> _Work request_:
Could you filter the data below down to the lines that hold the word "owned"?

> _Record extracts_:
/-- An alarm during a slot: its verdict is FAULT_ALARM, its frames are withdrawn, and its session closes: on the head the
session itself, on another unit its mirror, for which KEY_ERASE advances (R213, R240, R342). -/
def State.slotAlarm (s : State) : State :=
  match s.dist.cur with
  | [] => s
  | r :: _ =>
    let s' := (s.withdraw r.slot.start [128, 129, 130, 131]).modSlot r.slot.start fun r => { r with alarmed := true }
    match s.slotSes r.slot with
    | some l => ((s'.closeSes (if s.isHead then r.slot.ses else l)).bumpSat aAES_FAULT 7 0 1)
    | none => s'

/-- ROUND_START (R229). -/
def execRoundStart (s : State) : Result := done (roundStart s)
/-- PLAN (R230). -/
def execPlan (s : State) : Result := done (planArrives s)
/-- PLAN_DEADLINE (R230). -/
def execPlanDeadline (s : State) : Result := done (planDeadline s)
/-- SLOT_PLACEMENT (R231). -/
def execSlotPlacement (s : State) : Result := done (slotPlacement s)
/-- RESP_RECEIVED (R219). -/
def execRespReceived (fp : FirstPath) (s : State) : Result := done (respReceived s fp)
/-- REPORT_RECEIVED (R221). -/
def execReportReceived (fp : FirstPath) (payload : Bytes) (s : State) : Result := done (reportReceived s fp payload)
/-- REMOTE_VERDICT (R227). -/
def execRemoteVerdict (s : State) : Result := done (remoteVerdict s)
/-- NEXT (R228). -/
def execNext (m : Master) (s : State) : Result := done (s.owned m aDIST_VREAD nextVerdict)
/-- FUSED_ROUND_START (R235). -/
def execFusedRoundStart (s : State) : Result := done (fusedRoundStart s)
/-- MAP_SET (R213). -/
def execMapSet (m : Master) (v : Word) (s : State) : Result := done (s.owned m aDIST_MAP (mapWrite (setFld v 31 31 1)))
/-- MAP_CLR (R213). -/
def execMapClr (m : Master) (v : Word) (s : State) : Result := done (s.owned m aDIST_MAP (mapWrite (setFld v 30 30 1)))

end Machine
end Sys2Proof
end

> _Exercise solution_:
def execNext (m : Master) (s : State) : Result := done (s.owned m aDIST_VREAD nextVerdict)
def execMapSet (m : Master) (v : Word) (s : State) : Result := done (s.owned m aDIST_MAP (mapWrite (setFld v 31 31 1)))
def execMapClr (m : Master) (v : Word) (s : State) : Result := done (s.owned m aDIST_MAP (mapWrite (setFld v 30 30 1)))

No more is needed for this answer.